Hi @DavidBrent First of all thank you so much for all your efforts on this router. Can you advise what to do if I intend to use this router as a ethernet bridge? Let me explain what I want to do. I have the main router with only one ethernet port. I need to use this Fast 5364 router to extend that port using the additional ports on this router.

@special_beam_cannon - if the commands complete without error you should be done. Are you sure the issue isn't with your downstream router not using DHCP to pick up the WAN IP address through the first Ethernet port?

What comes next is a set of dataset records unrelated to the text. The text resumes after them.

-- ==== Sys2Proof/Machine/Engine.lean ====
section
/-! DEFINITION. The engine commands (spec/40_engine.md): NOP, SETPOLY, SETINIT, SETXOR, CONFIG, INFO, TABRD. -/

namespace Sys2Proof.Machine

/-- NOP (R110). -/
def execNop (s : State) : Host.Outcome State Fault Refusal := .next (s.finish (.respond s 0))

/-- SETPOLY (R112). -/
def execSetpoly (value : Word) (s : State) : Host.Outcome State Fault Refusal :=
  .next (s.finish (.respond (s.setStg { s.stg with poly := value, polyW := true }) 0))

/-- SETINIT (R113). -/
def execSetinit (value : Word) (s : State) : Host.Outcome State Fault Refusal :=
  .next (s.finish (.respond (s.setStg { s.stg with init := value, initW := true }) 0))

/-- SETXOR (R114). -/
def execSetxor (value : Word) (s : State) : Host.Outcome State Fault Refusal :=
  .next (s.finish (.respond (s.setStg { s.stg with xor := value, xorW := true }) 0))

/-- A staged value masked to W bits, as CONFIG stores it (R118, D14). -/
def maskTo (w : BitVec 8) (v : Word) : Word := BitVec.ofNat 32 (v.toNat &&& mask w.toNat)

/-- The engine a successful CONFIG builds from the staged parameters (R118). -/
def buildEngine (g : Staging) (width : BitVec 8) (refin refout : Bool) : Engine :=
  { valid := true, width := width, poly := maskTo width g.poly, init := maskTo width g.init,
    xorout := maskTo width g.xor, refin := refin, refout := refout,
    table := genTable width.toNat (maskTo width g.poly).toNat }

/-- CONFIG (R115 to R118, R123): on success the new engine, and every live hasher is invalidated. -/
def execConfig (width : BitVec 8) (refin refout : Bool) (s : State) : Host.Outcome State Fault Refusal :=
  .next (s.finish (s.needParameters width (.respond (s.setEng (buildEngine s.stg width refin refout)).clearHv 0)))

/-- INFO (R125, R126). -/
def execInfo (sel : BitVec 2) (s : State) : Host.Outcome State Fault Refusal :=
  .next (s.finish
    (if sel = 0 then .respond s s.infoWord
     else s.needEngine
       (if sel = 1 then .respond s (zext64 s.eng.poly)
        else if sel = 2 then .respond s (zext64 s.eng.init)
        else .respond s (zext64 s.eng.xorout))))

/-- TABRD (R128). -/
def execTabrd (idx : BitVec 8) (s : State) : Host.Outcome State Fault Refusal :=
  .next (s.finish (s.needEngine (.respond s (zext64 (s.eng.tableAt idx)))))

end Sys2Proof.Machine
end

FYI - the TalkTalk web interface will incorrectly report 'not connected to the Internet' when in bridge mode and isn't very useful! I'd also check your two routers aren't using the same subnet so perhaps use 192.168.0.x for the FAST 5364 and 192.168.1.x for your main router.

@senrs - do you mean just using it as an Ethernet switch to add more ports? If so, you could just leave the WAN unused and daisy chain one to the other via the LAN ports and disable DHCP and DNS on the TalkTalk router so it doesn't interfere with your main router.

I don't check here very often so you could always try the TalkTalk forums if you are stuck.

Thanks @cilusse - great to have more people being able to make use of it and avoid more e-waste!

@DavidBrent - Thank you! I made it work by daisy chaining. Can we use xmo-client commands to convert the WAN port to use as a LAN port while daisy chaining?